Pandas datareader allow to read stock information directly from the internet.
from pandas_datareader import data, wb
import pandas as pd
import numpy as np
import matplotlib.pyplot as plt
import datetime
%matplotlib inline
The data from the following financial institution is explored.
To target the financial crisis, the data retrieved is from Jan 1st 2006 to Jan 1st 2016 for each of these banks.
# Example for Bank of America
BAC = data.DataReader("BAC", 'source', start=start_date, end=end_date)
start = datetime.datetime(2006, 1, 1)
end = datetime.datetime(2016, 1, 1)
# Bank of America
BAC = data.DataReader("GE", 'yahoo', start, end)
# CitiGroup
C = data.DataReader("C", 'yahoo', start, end)
# Goldman Sachs
GS = data.DataReader("GS", 'yahoo', start, end)
# JPMorgan Chase
JPM = data.DataReader("JPM", 'yahoo', start, end)
# Morgan Stanley
MS = data.DataReader("MS", 'yahoo', start, end)
# Wells Fargo
WFC = data.DataReader("WFC", 'yahoo', start, end)

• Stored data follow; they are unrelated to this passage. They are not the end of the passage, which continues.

-- ==== Sys2Proof/Laws/Packer.lean ====
section
/-! SUPPORT. What the packer's stores do to a byte and to a stream bit of the output buffer (44_block_packer.md
R134, R138), said once for each store. -/

namespace Sys2Proof.Machine

theorem entry_storeByte (ob : Vector Byte 16) (b k : Nat) (v : Byte) :
    entry (storeByte ob b v) k = if k = b ∧ k < 16 then v else entry ob k :=
  entry_setIfInBounds ob b k v

theorem entry_zeroFill (m : Mode) (ob : Vector Byte 16) {k : Nat} (h : k < 16) :
    entry (zeroFill m ob) k = if k < modeSize m then 0#8 else entry ob k := by
  rw [zeroFill, entry_ofFn _ _ h]
  split <;> simp [entry_eq_getElem _ _ h]

/-- A byte SETBIT does not touch. -/
theorem entry_setBit_ne (ob : Vector Byte 16) (base t k : Nat) (h : k ≠ base + t / 8) :
    entry (setBit base t ob) k = entry ob k := by
  simp [setBit, entry_storeByte, h]

/-- The bits of one mask `1 << e`. -/
theorem getLsbD_one_shiftLeft (e f : Nat) (he : e < 8) :
    (1#8 <<< e).getLsbD f = decide (f = e) := by
  rcases Nat.lt_or_ge f 8 with hf | hf
  · interval_cases e <;> interval_cases f <;> rfl
  · rw [BitVec.getLsbD_of_ge _ _ hf]
    exact (decide_eq_false (by omega)).symm

/-- Every bit of every byte after SETBIT. -/
theorem getLsbD_entry_setBit (ob : Vector Byte 16) (base t k e : Nat) (hb : base + t / 8 < 16) :
    (entry (setBit base t ob) k).getLsbD e =
      (decide (k = base + t / 8 ∧ e = t % 8) || (entry ob k).getLsbD e) := by
  by_cases hk : k = base + t / 8
  · subst hk
    have h8 : t % 8 < 8 := Nat.mod_lt _ (by decide)
    simp only [setBit, entry_storeByte, hb, and_self, if_true, BitVec.getLsbD_or,
      getLsbD_one_shiftLeft _ _ h8, true_and]
    rw [Bool.or_comm]
  · simp [entry_setBit_ne _ _ _ _ hk, hk]

/-- The fold of SETBITs over the first m bits of a code, bit by bit: the abstract bit number of byte k, bit e is
`8*k + e`, and stream bit t of base b is abstract bit `8*b + t`. -/
theorem getLsbD_entry_foldl_setBit {L : Nat} (c : BitVec L) (base start : Nat) (k e : Nat) (he : e < 8)
    (m : Nat) (hm : m ≤ L) (hb : base + (start + (m - 1)) / 8 < 16) (ob : Vector Byte 16) :
    (entry ((List.range m).foldl (fun ob f => if c.getLsbD f then setBit base (start + f) ob else ob) ob) k).getLsbD e
      = ((entry ob k).getLsbD e ||
          (decide (8 * base + start ≤ 8 * k + e ∧ 8 * k + e < 8 * base + start + m) &&
            c.getLsbD (8 * k + e - (8 * base + start)))) := by
  induction m with
  | zero =>
    have : ¬ (8 * base + start ≤ 8 * k + e ∧ 8 * k + e < 8 * base + start + 0) := by omega
    simp only [List.range_zero, List.foldl_nil, decide_eq_false this, Bool.false_and, Bool.or_false]
  | succ m ih =>
    have hb' : base + (start + (m - 1)) / 8 < 16 := by
      refine lt_of_le_of_lt (Nat.add_le_add_left (Nat.div_le_div_right ?_) _) hb
      omega
    rw [List.range_succ, List.foldl_append, List.foldl_cons, List.foldl_nil]
    have ih := ih (by omega) hb'
    split
    · next hc =>
      rw [getLsbD_entry_setBit _ _ _ _ _ (by simpa using hb), ih]
      by_cases heq : k = base + (start + m) / 8 ∧ e = (start + m) % 8
      · have h1 : 8 * k + e = 8 * base + start + m := by omega
        have h2 : 8 * k + e - (8 * base + start) = m := by omega
        have h3 : 8 * base + start ≤ 8 * k + e ∧ 8 * k + e < 8 * base + start + (m + 1) := by omega
        simp [heq.1, heq.2]
        simp only [← heq.1, ← heq.2, h2, hc]
        right
        simpa using h3
      · have h1 : 8 * k + e ≠ 8 * base + start + m := by omega
        have h2 : (8 * base + start ≤ 8 * k + e ∧ 8 * k + e < 8 * base + start + m) ↔
            (8 * base + start ≤ 8 * k + e ∧ 8 * k + e < 8 * base + start + (m + 1)) := by omega
        simp only [heq, decide_false, Bool.false_or, h2]
    · next hc =>
      rw [ih]
      by_cases h1 : 8 * k + e = 8 * base + start + m
      · have h2 : 8 * k + e - (8 * base + start) = m := by omega
        have hc : c.getLsbD m = false := by simpa using hc
        simp [h2, hc]
      · have h2 : (8 * base + start ≤ 8 * k + e ∧ 8 * k + e < 8 * base + start + m) ↔
            (8 * base + start ≤ 8 * k + e ∧ 8 * k + e < 8 * base + start + (m + 1)) := by omega
        simp only [h2]

/-- WRITE16LE on a byte. -/
theorem entry_write16le (ob : Vector Byte 16) (b k : Nat) (v : BitVec 16) :
    entry (write16le ob b v) k =
      if k = b + 1 ∧ k < 16 then v.extractLsb' 8 8
      else if k = b ∧ k < 16 then v.extractLsb' 0 8 else entry ob k := by
  simp only [write16le, entry_storeByte]

end Sys2Proof.Machine
end

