theorem getLsbD_reservedMask (b : Nat) : reservedMask.getLsbD b = true ↔ b = 7 ∨ b = 11 ∨ 13 ≤ b ∧ b < 32 := by
  have hbits : ∀ b < 32, reservedMask.getLsbD b = true ↔ b = 7 ∨ b = 11 ∨ 13 ≤ b ∧ b < 32 := by decide
  by_cases hb : b < 32
  · exact hbits b hb
  · have hzero : reservedMask.getLsbD b = false := BitVec.getLsbD_of_ge _ _ (Nat.le_of_not_lt hb)
    simp only [hzero, Bool.false_eq_true, false_iff]
    omega

theorem and_reservedMask_ne_zero_iff (v : Word) : v &&& reservedMask ≠ 0#32 ↔
    v.getLsbD 7 = true ∨ v.getLsbD 11 = true ∨ ∃ b, 13 ≤ b ∧ b < 32 ∧ v.getLsbD b = true := by
  simp only [and_mask_ne_zero_iff, getLsbD_reservedMask, or_and_right, exists_or, exists_eq_left, and_assoc]

theorem toNat_cmdW (v : Word) : (cmdW v).toNat = v.toNat / 16 % 8 := by
  simp [cmdW, Nat.shiftRight_eq_div_pow]

theorem toNat_cmdH (v : Word) : (cmdH v).toNat = v.toNat / 256 % 8 := by
  simp [cmdH, Nat.shiftRight_eq_div_pow]

/-- A command uses an unwritten slot iff there is one in its W by H block. -/
theorem exists_invalid_cmdPosition_iff (s : State) (v : Word) :
    (∃ pos ∈ cmdPositions v, s.valid pos = false) ↔
      ∃ x y, x < (cmdW v).toNat ∧ y < (cmdH v).toNat ∧ s.valid (x + 4 * y) = false := by
  simp only [cmdPositions, mem_usedPositions]
  constructor
  · rintro ⟨_, ⟨x, y, hx, hy, rfl⟩, hinvalid⟩
    exact ⟨x, y, hx, hy, hinvalid⟩
  · rintro ⟨x, y, hx, hy, hinvalid⟩
    exact ⟨_, ⟨x, y, hx, hy, rfl⟩, hinvalid⟩

/-! ### The first check that fails (R188) -/

section
variable {s : State} {v : Word}

theorem check_of_reservedBits (hr : v &&& reservedMask ≠ 0#32) : s.check v = some .reservedBits :=
  if_pos hr

theorem check_of_reservedMode (hr : v &&& reservedMask = 0#32) (hm : cmdMode v = 3#2) :
    s.check v = some .reservedMode := by
  simp [State.check, hr, hm]

theorem check_of_invalidBlockSize (hr : v &&& reservedMask = 0#32) (hm : cmdMode v ≠ 3#2)
    (hsize : ¬ (sizeOk (cmdW v) = true ∧ sizeOk (cmdH v) = true)) : s.check v = some .invalidBlockSize := by
  simp [State.check, hr, hm, hsize]

theorem check_of_unwrittenPixel (h : LegalCommand v) (hpos : ∃ pos ∈ cmdPositions v, s.valid pos = false) :
    s.check v = some .unwrittenPixel := by
  rw [check_of_legalCommand s h, if_neg (by simpa using hpos)]

end

/-! ### What holds until the next undropped WR.CMD (R187, R190) -/

theorem LegalCommand.exists_decodeCmd {v : Word} (h : LegalCommand v) : ∃ i, decodeCmd v = .ok i := by
  obtain ⟨hreserved, hmode, -, -⟩ := h
  simpa [hmode] using decodeCmd_of_mode hreserved

/-- A host's turn leaves ERR and does not clear DROP, unless it is a WR.CMD while IDLE. -/
theorem AccessEffect.wrCmd_or_holds {a : Access} {s t : State} (h : AccessEffect a s t) :
    (s.busy = false ∧ ∃ v, decodeAccess a = .ok (.wrCmd v)) ∨
      t.err = s.err ∧ (s.drop = true → t.drop = true) := by
  cases h with
  | error e hd ht => subst ht; exact .inr ⟨rfl, id⟩
  | read i v hd hi ht => subst ht; exact .inr ⟨rfl, id⟩
  | writePix k v hd ht => subst ht; exact .inr ⟨rfl, id⟩
  | writeCmd v hd ht =>
    subst ht
    cases hb : s.busy with
    | false => exact .inl ⟨rfl, v, hd⟩
    | true => rw [writeCmd_busy s v hb]; exact .inr ⟨rfl, fun _ => rfl⟩

/-- An encoder's turn leaves ERR and DROP: the snapshot of a running command is legal. -/
theorem EncoderEffect.holds {s t : State} (h : EncoderEffect s t) (hs : s.Inv) :
    t.err = s.err ∧ t.drop = s.drop := by
  cases h with
  | idle hb ht => subst ht; exact ⟨rfl, rfl⟩
  | complete mode ws hb hw hh ht => subst ht; exact ⟨rfl, rfl⟩
  | illegal e hb hsnap ht =>
    have hlegal := hs.snap_legal hb
    obtain ⟨i, hi⟩ := hlegal.exists_decodeCmd
    obtain ⟨-, -, hw, hh⟩ := hlegal
    simp [hi, hw, hh] at hsnap

/-- A step leaves ERR and does not clear DROP, unless it is a reset or an undropped WR.CMD. -/
theorem State.Inv.step_holds {s t : State} (hs : s.Inv) (hstep : step s = .next t) :
    (s.NextIsReset ∧ t.err = 0#4) ∨ (s.busy = false ∧ ∃ v, s.NextAccess (.wrCmd v)) ∨
      t.err = s.err ∧ (s.drop = true → t.drop = true) := by
  rcases step_cases hstep with ⟨a, rest, hturn, heff⟩ | ⟨-, heff⟩ | ⟨rest, hturn, rfl⟩
  · simp only [nextAccess_iff hturn]
    exact .inr heff.wrCmd_or_holds
  · obtain ⟨herr, hdrop⟩ := heff.holds (hs.withTurns _)
    exact .inr (.inr ⟨herr, fun h => hdrop.trans h⟩)
  · exact .inl ⟨⟨rest, hturn⟩, rfl⟩

end Sys2Proof.Machine

namespace Sys2Proof.Proofs

open Sys2Proof.Machine
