-- ==== Sys2Proof/Decode.lean ====
section
/-! DEFINITION. The command that a word spells by the bits of spec/opcode_table.json. The table gives no row any bits
(every row's "fields" is empty, and spec/98_reader.md counts 74 unread rows): the module has no instruction words, and
its commands are requests of the link, pin events and timer expiries. So no word spells a command. The byte-level
decoding of request frames (R204 to R213) is the Link Controller's and stands in Machine/Link.lean. -/

namespace Sys2Proof

/-- The command that the word `w` of `nbits` bits spells: none, since no row of the table has bits. -/
def decodeTableWord (_nbits _w : Nat) : Option Instr := none

end Sys2Proof
end

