/-- There is no fault: the spec gives every command an effect in every state, and the computation "has no overflow case
and no failure" (R67). An empty type raises nothing, so it is safe. -/
inductive Fault
  deriving DecidableEq, Repr

/-- Why a command is rejected. -/
inductive Refusal
  /-- Raised by exec alone, for a command whose meaning is not written. Safe: the machine stops. -/
  | notModelled (mnemonic : String)
  deriving DecidableEq, Repr

/-! ### Inputs -/

/-- A filtered input (R8, R61, R127, R164): the raw level, the filtered level, and, while a change is being timed, the
moment at which the raw change began. -/
structure InputFilter where
  raw : Bool
  filtered : Bool
  since : Option Moment
  deriving DecidableEq, Repr

/-! ### Pulse Input Unit (Chapter 1) -/

inductive ServiceState | outOfService | inService
  deriving DecidableEq, Repr

inductive FlowState | noFlow | flowing
  deriving DecidableEq, Repr

/-- R47's order: SINGLE_A, DUAL. -/
inductive PulseMode | singleA | dual
  deriving DecidableEq, Repr

/-- R47's order: OFF, 2 µs, 10 µs, 50 µs. -/
inductive FilterWidth | off | us2 | us10 | us50
  deriving DecidableEq, Repr

inductive PulseState | dualOk | singleAOnly | singleBOnly | singleMode
  deriving DecidableEq, Repr

/-- A pair of filtered levels, A first. -/
structure LevelPair where
  a : Bool
  b : Bool
  deriving DecidableEq, Repr

/-- An entry of the stamp history (R19). -/
structure HistoryEntry where
  stamp : Stamp
  index : Counter
  deriving DecidableEq, Repr

/-- The two marks of an open pass watch (R21). -/
structure PassWatch where
  integrity : Bool
  reverse : Bool
  deriving DecidableEq, Repr

/-- The settings of METER r that the PIU read at the service entry or the last expiry (R7). -/
structure PulseSettings where
  mode : PulseMode
  width : FilterWidth
  phaseErrorLimit : Nat
  deriving DecidableEq, Repr

/-- The period counts of R1. -/
structure PeriodCounts where
  good : Nat
  reverse : Nat
  phaseErrors : Nat
  saturated : Bool
  transitionsA : Nat
  transitionsB : Nat
  deriving DecidableEq, Repr

/-- The volatile state of a run in the PIU (R1). -/
structure RunPulse where
  flow : Option FlowState
  /-- The moment from which the period timer counts; absent while it is stopped. -/
  timerFrom : Option Moment
  chA : InputFilter
  chB : InputFilter
  reference : LevelPair
  quarter : Int
  pulseState : PulseState
  settings : PulseSettings
  counts : PeriodCounts
  goodIndex : Counter
  history : List HistoryEntry
  lastPhaseError : Option Stamp
  lastReverse : Option Stamp
  capture : Option Stamp
  watch : Option PassWatch
  deriving DecidableEq, Repr

/-- What the PIU hands over at the end of a period (R5), with the end time and the final mark of R83, R85. -/
structure Handover where
  good : Nat
  reverse : Nat
  phaseErrors : Nat
  pulseState : PulseState
  saturated : Bool
  len : Nat
  final : Bool
  endTime : Seconds
  deriving DecidableEq, Repr

/-! ### Live Value Store (Chapter 2) -/

/-- The ladder qualities (R25). -/
inductive Ladder | live | liveClamped | held | substituted
  deriving DecidableEq, Repr

/-- The qualities in force (R33). -/
inductive Quality | live | liveClamped | held | substituted | overridden
  deriving DecidableEq, Repr

/-- A value together with the quality with which it was read. -/
structure ValueUsed where
  value : Int
  quality : Quality
  deriving DecidableEq, Repr

/-- The state of one relayed value (R25); a timer is its deadline while it runs. -/
structure LiveValue where
  lastGood : Option Int
  ladder : Ladder
  stale : Option Moment
  hold : Option Moment
  arrival : Option Moment
  manual : Option Int
  clampRaised : Bool
  deriving DecidableEq, Repr

/-! ### Parameter Store (Chapter 3) -/

/-- METER r (R47). -/
structure Meter where
  kx : Nat
  mode : PulseMode
  width : FilterWidth
  phaseErrorLimit : Nat
  cutoff : Nat
  maxRate : Nat
  tSub : Int
  pSub : Nat
  deriving DecidableEq, Repr

/-- A point of a meter factor curve (R48). -/
structure CurvePoint where
  rate : Nat
  mf : Nat
  deriving DecidableEq, Repr

abbrev Curve := List CurvePoint

/-- R49's order: LIVE, NOMINAL. -/
inductive DensitySource | live | nominal
  deriving DecidableEq, Repr

/-- R49's order: LIVE, ZERO. -/
inductive SwSource | live | zero
  deriving DecidableEq, Repr

/-- One product slot (R49). -/
structure Product where
  name : Text
  tb : Int
  alpha : Nat
  beta : Int
  f : Nat
  density : Nat
  densitySource : DensitySource
  swSource : SwSource
  swSub : Nat
  deriving DecidableEq, Repr

/-- PROVER (R51). -/
structure ProverParams where
  bpv : Nat
  gamma : Nat
  tref : Int
  tpSub : Int
  ppSub : Nat
  k : Nat
  maxAttempts : Nat
  repeatLimit : Nat
  deviationLimit : Nat
  stabilityLimit : Nat
  valveTimeout : Nat
  passTimeout : Nat
  autoAccept : Bool
  deriving DecidableEq, Repr

/-- The outputs of the polarity set, in R52's order. -/
inductive Output
  | route (r : Run) | proverDir | grab | canSelect | slowdown | stop | attn | commonAlarm
  deriving DecidableEq, Repr

/-- STATION (R52); `activeLow` holds, for the eleven outputs in R52's order, whether the output is active low. -/
structure StationParams where
  staleTimeout : Nat
  holdLimit : Nat
  grabVolume : Nat
  grabWidth : Nat
  grabInterval : Nat
  canCapacity : Nat
  activeLow : Vector Bool 11
  deriving DecidableEq, Repr

/-- The twelve sections (R44). PRODUCT MAP lists, in rising order of code, the codes that map to a slot; every other
code maps to NONE (R50). -/
structure Params where
  meter : PerRun Meter
  curves : PerRun (PerEight Curve)
  products : PerEight Product
  productMap : List (Nat × Slot)
  prover : ProverParams
  station : StationParams
  deriving DecidableEq, Repr

inductive SealState | closed | opened
  deriving DecidableEq, Repr

/-- A METER item as received, its enumerated bytes not yet judged (R54). -/
structure MeterItem where
  kx : Nat
  mode : Nat
  width : Nat
  phaseErrorLimit : Nat
  cutoff : Nat
  maxRate : Nat
  tSub : Int
  pSub : Nat
  deriving DecidableEq, Repr

/-- A PRODUCTS item as received: a slot number and the nine fields. -/
structure ProductItem where
  slot : Nat
  name : Text
  tb : Int
  alpha : Nat
  beta : Int
  f : Nat
  density : Nat
  densitySource : Nat
  swSource : Nat
  swSub : Nat
  deriving DecidableEq, Repr

/-- A PROVER item as received. -/
structure ProverItem where
  bpv : Nat
  gamma : Nat
  tref : Int
  tpSub : Int
  ppSub : Nat
  k : Nat
  maxAttempts : Nat
  repeatLimit : Nat
  deviationLimit : Nat
  stabilityLimit : Nat
  valveTimeout : Nat
  passTimeout : Nat
  autoAccept : Nat
  deriving DecidableEq, Repr

/-- A STATION item as received. -/
structure StationItem where
  staleTimeout : Nat
  holdLimit : Nat
  grabVolume : Nat
  grabWidth : Nat
  grabInterval : Nat
  canCapacity : Nat
  polarity : Nat
  deriving DecidableEq, Repr

/-- One item of a staging (R44), of the right shape but not yet judged for validity (R54). -/
inductive StageEntry
  | meter (m : MeterItem)
  | curve (slot : Nat) (points : Curve)
  | product (p : ProductItem)
  | mapping (code entry : Nat)
  | prover (p : ProverItem)
  | station (p : StationItem)
  deriving DecidableEq, Repr

/-- The staging buffer while OPEN (section 3.3). -/
structure Staging where
  kind : SectionKind
  runs : Option RunSet
  announced : Nat
  items : List StageEntry
  deadline : Moment
  deriving DecidableEq, Repr

/-! ### Correction Engine (Chapter 4) -/

/-- The five carried remainders (R66). -/
structure Remainders where
  rIV : Nat
  rGV : Nat
  rGSV : Nat
  rNSV : Nat
  rM : Nat
  deriving DecidableEq, Repr

/-- The flags of a period record, in R82's order. -/
structure RecordFlags where
  mfDefault : Bool
  unverifiedPulses : Bool
  countSaturated : Bool
  ctlClamped : Bool
  cplClamped : Bool
  valueHeld : Bool
  valueSubstituted : Bool
  valueClamped : Bool
  valueOverride : Bool
  deriving DecidableEq, Repr

/-- Where a period is credited (R68). -/
inductive CreditTarget
  | batch (id : Nat)
  | unbatched
  deriving DecidableEq, Repr

/-- The period record (R83); its run is the run that holds it, its water is gsv − nsv. -/
structure PeriodRecord where
  seq : Counter
  endTime : Seconds
  len : Nat
  final : Bool
  good : Nat
  reverse : Nat
  phaseErrors : Nat
  pulseState : PulseState
  iv : Nat
  gv : Nat
  gsv : Nat
  nsv : Nat
  mass : Nat
  q : Nat
  mf : Nat
  ctl : Nat
  cpl : Nat
  ccf : Nat
  t : ValueUsed
  p : ValueUsed
  sw : ValueUsed
  rho : ValueUsed
  slot : Slot
  target : CreditTarget
  flags : RecordFlags
  deriving DecidableEq, Repr

/-- A computed period on its way to the crediting: the record, the new remainders (R81), and whether the placement made
it the run's closing period (R112). -/
structure ComputedPeriod where
  record : PeriodRecord
  rem : Remainders
  closing : Bool
  deriving DecidableEq, Repr

/-- The volatile state of a run in the CEN: the period handed over and not yet computed, the period computed and not
yet credited (the steps of R5 in progress), and the latest period record (R66). -/
structure RunCorrection where
  handover : Option Handover
  computed : Option ComputedPeriod
  latest : Option PeriodRecord
  deriving DecidableEq, Repr

/-! ### Totals Unit (Chapter 5) -/

/-- The five totalled quantities: mL and g (section 5.1). -/
structure Quantities where
  iv : Nat
  gv : Nat
  gsv : Nat
  nsv : Nat
  mass : Nat
  deriving DecidableEq, Repr

/-- A cumulative total with its rollover count (R88, R91). -/
structure Cumulative where
  total : Nat
  rollovers : Counter
  deriving DecidableEq, Repr

/-- The five cumulative totals of a run, of the station or of unbatched volume (R88). -/
structure CumulativeTotals where
  iv : Cumulative
  gv : Cumulative
  gsv : Cumulative
  nsv : Cumulative
  mass : Cumulative
  deriving DecidableEq, Repr

/-- The run pulse counts (R92). -/
structure PulseCounts where
  good : Nat
  reverse : Nat
  phaseErrors : Nat
  deriving DecidableEq, Repr

/-- The flow-weighted sums that a batch and a contribution both hold (R93). -/
structure Sums where
  t : Int
  p : Int
  mf : Int
  ctl : Int
  cpl : Int
  ccf : Int
  iv : Int
  deriving DecidableEq, Repr

/-- A run's contribution to a batch (R90). -/
structure Contribution where
  run : Run
  openIV : Nat
  openGSV : Nat
  closeIV : Nat
  closeGSV : Nat
  totals : Quantities
  sums : Sums
  deriving DecidableEq, Repr

/-! ### Batch Controller (Chapter 6) -/

inductive EndReason | request | change | target
  deriving DecidableEq, Repr

/-- The flag set of a batch: the record flags and the three batch flags (R124). -/
structure BatchFlags where
  record : RecordFlags
  samplingOff : Bool
  archiveWait : Bool
  targetReached : Bool
  deriving DecidableEq, Repr

/-- A batch's sampling items (R157). DESIGN CHOICE (log entry 26): the counts do not wrap. -/
structure Sampling where
  accumulator : Nat
  due : Nat
  taken : Nat
  missed : Nat
  deriving DecidableEq, Repr

/-- A batch from its activation until it closes (R102, R103). -/
structure Batch where
  record : BatchRecord
  slot : Slot
  can : Can
  startTime : Seconds
  totals : Quantities
  sums : Sums
  sumSW : Int
  sumRho : Int
  contributions : List Contribution
  flags : BatchFlags
  sampling : Sampling
  mfChanges : Nat
  endTime : Option Seconds
  endReason : Option EndReason
  owing : RunSet
  deriving DecidableEq, Repr

/-- A run entry of a ticket (R123): cumulative figures in litres with the rollover counts of the run totals at the
close. -/
structure RunEntry where
  run : Run
  openIV : Nat
  closeIV : Nat
  ivRollovers : Counter
  openGSV : Nat
  closeGSV : Nat
  gsvRollovers : Counter
  iv : Nat
  gv : Nat
  gsv : Nat
  nsv : Nat
  mass : Nat
  t : Option Int
  p : Option Int
  mf : Option Int
  ctl : Option Int
  cpl : Option Int
  deriving DecidableEq, Repr

/-- A ticket (R122). -/
structure Ticket where
  number : Nat
  batchId : Nat
  vessel : Option Text
  code : Nat
  slot : Slot
  name : Text
  startTime : Seconds
  endTime : Seconds
  endReason : EndReason
  iv : Nat
  gv : Nat
  gsv : Nat
  nsv : Nat
  water : Nat
  mass : Nat
  t : Option Int
  p : Option Int
  sw : Option Int
  rho : Option Int
  ccf : Option Int
  entries : List RunEntry
  due : Nat
  taken : Nat
  missed : Nat
  can : Can
  mfChanges : Nat
  flags : BatchFlags
  deriving DecidableEq, Repr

# Data can also be retrieved for a list object
df = data.DataReader(['BAC', 'C', 'GS', 'JPM', 'MS', 'WFC'],'yahoo', start, end)
Creating a list of the ticker symbols (as strings) in alphabetical order for easy reference down the line.
tickers = ['BAC', 'C', 'GS', 'JPM', 'MS', 'WFC']
The concat method from pandas, pd.concat
is used to concatenate the bank dataframes together into a single data frame called bank_stocks here. Set the keys argument equal to the tickers list. The dataframes are concatenated as columns by setting argument axis=1
.
bank_stocks = pd.concat([BAC, C, GS, JPM, MS, WFC],axis=1,keys=tickers)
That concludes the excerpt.